If we get the chance to talk over the event with different friends in succession, our account would adopt a more mature, elegant, story-like shape each time. A chaotic half-hour event gets stripped down to a punchy, two-minute drama that contains all that is worth remembering. In fact, it needs to be schematised this way if the mind is to remember it at all.

This process of constructing simple stories out of complex events also happens when we sleep, but with an added twist. To extract more value from our experiences, we associate them with our memories of similar events from the past. We bed them down in their proper company, in their right location in the brain, so they are available when we need them in the future.

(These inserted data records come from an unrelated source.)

-- ==== Sys2Proof/Machine/LoadStore.lean ====
section
/-! DEFINITION. Loads, stores and register transfers (41 R200 to R213). -/

namespace Sys2Proof.Machine

/-- LDA (R200): `A <- M; SetNZ(A)`. -/
def opLda (o : Operand) (c : Cost) (s : State) : Result :=
  withRead o c (fun m s => { s with a := m, p := s.p.setNZ m }) s

/-- A1 LDA izx, 6 cycles (R200). -/
def execLdaIzx (zp8 : Byte) (s : State) : Result := opLda (.mem (.izx zp8)) ⟨6, false⟩ s

/-- A5 LDA zp, 3 cycles (R200). -/
def execLdaZp (zp8 : Byte) (s : State) : Result := opLda (.mem (.zp zp8)) ⟨3, false⟩ s

/-- A9 LDA imm, 2 cycles (R200). -/
def execLdaImm (imm8 : Byte) (s : State) : Result := opLda (.imm imm8) ⟨2, false⟩ s

/-- AD LDA abs, 4 cycles (R200). -/
def execLdaAbs (addr16 : Word) (s : State) : Result := opLda (.mem (.abs addr16)) ⟨4, false⟩ s

/-- B1 LDA izy, 5+p cycles (R200). -/
def execLdaIzy (zp8 : Byte) (s : State) : Result := opLda (.mem (.izy zp8)) ⟨5, true⟩ s

/-- B2 LDA zpi, 5 cycles (R200). -/
def execLdaZpi (zp8 : Byte) (s : State) : Result := opLda (.mem (.zpi zp8)) ⟨5, false⟩ s

/-- B5 LDA zpx, 4 cycles (R200). -/
def execLdaZpx (zp8 : Byte) (s : State) : Result := opLda (.mem (.zpx zp8)) ⟨4, false⟩ s

/-- B9 LDA aby, 4+p cycles (R200). -/
def execLdaAby (addr16 : Word) (s : State) : Result := opLda (.mem (.aby addr16)) ⟨4, true⟩ s

/-- BD LDA abx, 4+p cycles (R200). -/
def execLdaAbx (addr16 : Word) (s : State) : Result := opLda (.mem (.abx addr16)) ⟨4, true⟩ s

/-- LDX (R201): `X <- M; SetNZ(X)`. -/
def opLdx (o : Operand) (c : Cost) (s : State) : Result :=
  withRead o c (fun m s => { s with x := m, p := s.p.setNZ m }) s

/-- A2 LDX imm, 2 cycles (R201). -/
def execLdxImm (imm8 : Byte) (s : State) : Result := opLdx (.imm imm8) ⟨2, false⟩ s

/-- A6 LDX zp, 3 cycles (R201). -/
def execLdxZp (zp8 : Byte) (s : State) : Result := opLdx (.mem (.zp zp8)) ⟨3, false⟩ s

/-- AE LDX abs, 4 cycles (R201). -/
def execLdxAbs (addr16 : Word) (s : State) : Result := opLdx (.mem (.abs addr16)) ⟨4, false⟩ s

/-- B6 LDX zpy, 4 cycles (R201). -/
def execLdxZpy (zp8 : Byte) (s : State) : Result := opLdx (.mem (.zpy zp8)) ⟨4, false⟩ s

/-- BE LDX aby, 4+p cycles (R201). -/
def execLdxAby (addr16 : Word) (s : State) : Result := opLdx (.mem (.aby addr16)) ⟨4, true⟩ s

/-- LDY (R202): `Y <- M; SetNZ(Y)`. -/
def opLdy (o : Operand) (c : Cost) (s : State) : Result :=
  withRead o c (fun m s => { s with y := m, p := s.p.setNZ m }) s

/-- A0 LDY imm, 2 cycles (R202). -/
def execLdyImm (imm8 : Byte) (s : State) : Result := opLdy (.imm imm8) ⟨2, false⟩ s

/-- A4 LDY zp, 3 cycles (R202). -/
def execLdyZp (zp8 : Byte) (s : State) : Result := opLdy (.mem (.zp zp8)) ⟨3, false⟩ s

/-- AC LDY abs, 4 cycles (R202). -/
def execLdyAbs (addr16 : Word) (s : State) : Result := opLdy (.mem (.abs addr16)) ⟨4, false⟩ s

/-- B4 LDY zpx, 4 cycles (R202). -/
def execLdyZpx (zp8 : Byte) (s : State) : Result := opLdy (.mem (.zpx zp8)) ⟨4, false⟩ s

/-- BC LDY abx, 4+p cycles (R202). -/
def execLdyAbx (addr16 : Word) (s : State) : Result := opLdy (.mem (.abx addr16)) ⟨4, true⟩ s

/-- STA (R203): `Store(A)`, no flag. -/
def opSta (m : MemMode) (c : Cost) (s : State) : Result := withWrite m c (fun s => s.a) s

/-- 81 STA izx, 6 cycles (R203). -/
def execStaIzx (zp8 : Byte) (s : State) : Result := opSta (.izx zp8) ⟨6, false⟩ s

/-- 85 STA zp, 3 cycles (R203). -/
def execStaZp (zp8 : Byte) (s : State) : Result := opSta (.zp zp8) ⟨3, false⟩ s

/-- 8D STA abs, 4 cycles (R203). -/
def execStaAbs (addr16 : Word) (s : State) : Result := opSta (.abs addr16) ⟨4, false⟩ s

/-- 91 STA izy, 6 cycles (R203). -/
def execStaIzy (zp8 : Byte) (s : State) : Result := opSta (.izy zp8) ⟨6, false⟩ s

/-- 92 STA zpi, 5 cycles (R203). -/
def execStaZpi (zp8 : Byte) (s : State) : Result := opSta (.zpi zp8) ⟨5, false⟩ s

/-- 95 STA zpx, 4 cycles (R203). -/
def execStaZpx (zp8 : Byte) (s : State) : Result := opSta (.zpx zp8) ⟨4, false⟩ s

/-- 99 STA aby, 5 cycles (R203). -/
def execStaAby (addr16 : Word) (s : State) : Result := opSta (.aby addr16) ⟨5, false⟩ s

/-- 9D STA abx, 5 cycles (R203). -/
def execStaAbx (addr16 : Word) (s : State) : Result := opSta (.abx addr16) ⟨5, false⟩ s

/-- STX (R204): `Store(X)`, no flag. -/
def opStx (m : MemMode) (c : Cost) (s : State) : Result := withWrite m c (fun s => s.x) s

/-- 86 STX zp, 3 cycles (R204). -/
def execStxZp (zp8 : Byte) (s : State) : Result := opStx (.zp zp8) ⟨3, false⟩ s

/-- 8E STX abs, 4 cycles (R204). -/
def execStxAbs (addr16 : Word) (s : State) : Result := opStx (.abs addr16) ⟨4, false⟩ s

/-- 96 STX zpy, 4 cycles (R204). -/
def execStxZpy (zp8 : Byte) (s : State) : Result := opStx (.zpy zp8) ⟨4, false⟩ s

/-- STY (R205): `Store(Y)`, no flag. -/
def opSty (m : MemMode) (c : Cost) (s : State) : Result := withWrite m c (fun s => s.y) s

/-- 84 STY zp, 3 cycles (R205). -/
def execStyZp (zp8 : Byte) (s : State) : Result := opSty (.zp zp8) ⟨3, false⟩ s

/-- 8C STY abs, 4 cycles (R205). -/
def execStyAbs (addr16 : Word) (s : State) : Result := opSty (.abs addr16) ⟨4, false⟩ s

/-- 94 STY zpx, 4 cycles (R205). -/
def execStyZpx (zp8 : Byte) (s : State) : Result := opSty (.zpx zp8) ⟨4, false⟩ s

/-- STZ (R206): `Store(0x00)`, no flag. -/
def opStz (m : MemMode) (c : Cost) (s : State) : Result := withWrite m c (fun _ => 0x00) s

/-- 64 STZ zp, 3 cycles (R206). -/
def execStzZp (zp8 : Byte) (s : State) : Result := opStz (.zp zp8) ⟨3, false⟩ s

/-- 74 STZ zpx, 4 cycles (R206). -/
def execStzZpx (zp8 : Byte) (s : State) : Result := opStz (.zpx zp8) ⟨4, false⟩ s

/-- 9C STZ abs, 4 cycles (R206). -/
def execStzAbs (addr16 : Word) (s : State) : Result := opStz (.abs addr16) ⟨4, false⟩ s

/-- 9E STZ abx, 5 cycles (R206). -/
def execStzAbx (addr16 : Word) (s : State) : Result := opStz (.abx addr16) ⟨5, false⟩ s

/-- AA TAX imp, 2 cycles (R207). `X <- A; SetNZ(X)`. -/
def execTax (s : State) : Result :=
  withNone 2 (fun s => { s with x := s.a, p := s.p.setNZ s.a }) s

/-- A8 TAY imp, 2 cycles (R208). `Y <- A; SetNZ(Y)`. -/
def execTay (s : State) : Result :=
  withNone 2 (fun s => { s with y := s.a, p := s.p.setNZ s.a }) s

/-- 8A TXA imp, 2 cycles (R209). `A <- X; SetNZ(A)`. -/
def execTxa (s : State) : Result :=
  withNone 2 (fun s => { s with a := s.x, p := s.p.setNZ s.x }) s

/-- 98 TYA imp, 2 cycles (R210). `A <- Y; SetNZ(A)`. -/
def execTya (s : State) : Result :=
  withNone 2 (fun s => { s with a := s.y, p := s.p.setNZ s.y }) s

/-- BA TSX imp, 2 cycles (R211). `X <- SP; SetNZ(X)`. -/
def execTsx (s : State) : Result :=
  withNone 2 (fun s => { s with x := s.sp, p := s.p.setNZ s.sp }) s

/-- 9A TXS imp, 2 cycles (R212). `SP <- X`, no flag. -/
def execTxs (s : State) : Result := withNone 2 (fun s => { s with sp := s.x }) s

end Sys2Proof.Machine
end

During this process, we also solve problems. We don’t forget our frustrations when we sleep. Instead, their lingering emotional energy makes us focus particularly on them. Rats when they sleep will mentally retrace their steps through a new maze they learnt the day before. Musicians when they sleep will think/dream about a recent exercise, giving particular attention to the parts they did badly while they were awake. Volunteers trained to do a certain kind of puzzle become so much smarter at it the following day, having unconsciously learnt the hidden rules.

While we sleep we continue to think, but with a different spin. Conscious thought is linear, but unconscious thought is associative. Conscious, sustained, focused thought – the ability to analyse and speculate about something for days and weeks – is essential for the true understanding of anything. This kind of thought, however, gives us depth at the expense of breadth. It is strong because it screens out distractions, but in doing so it limits the possibility of fruitful associations.

This censorship is released when we fall asleep. Once the daytime thoughts are consolidated in memory, they can then free-associate with related mental information. In sleep and dream, the mind has a powerful associative imagination. Most insights in fact come from pattern recognition: we see how this is related to that. The great chemist Kekule discovered the structure of benzene – a ring of six carbon atoms – when he ‘saw’ a snake biting its tail. We typically find the answer to our problem unconsciously, and recognise it when we wake up.

But is it actually the correct answer? Kekule still had to test his inspiration in laboratory and convince his peers. Because intuitions feel so magical and free of hesitations of ordinary thought, people will cling to them with a passion. This is childish belief that an intuition or dream must be true because it feels true. This is fallacy behind the horrors of recovered memory and regression therapies.

Intuition alone is often dead wrong. It still needs to be checked by reason for it to have any validity. The final stage of the creative process as described above is to verify if the intuition is accurate or workable. We know that people who ignore the awkward facts, and rely instead on inspiration, revelation and faith, often damage themselves and others.

I’ll leave the last words to the great psychologist Hans Eysenck. “To link intuition with exactitude, correctness, precision or truth would be a mistake; intuition can be as wrong, treacherous, mistaken and erroneous as logical thinking. The adjective ‘intuitive’ refers to the method of arriving at a conclusion: it is no guarantee of truth. Intuition is the basis of the ‘Aha!’ experience, but how many ‘ahas’ have had to be retracted?”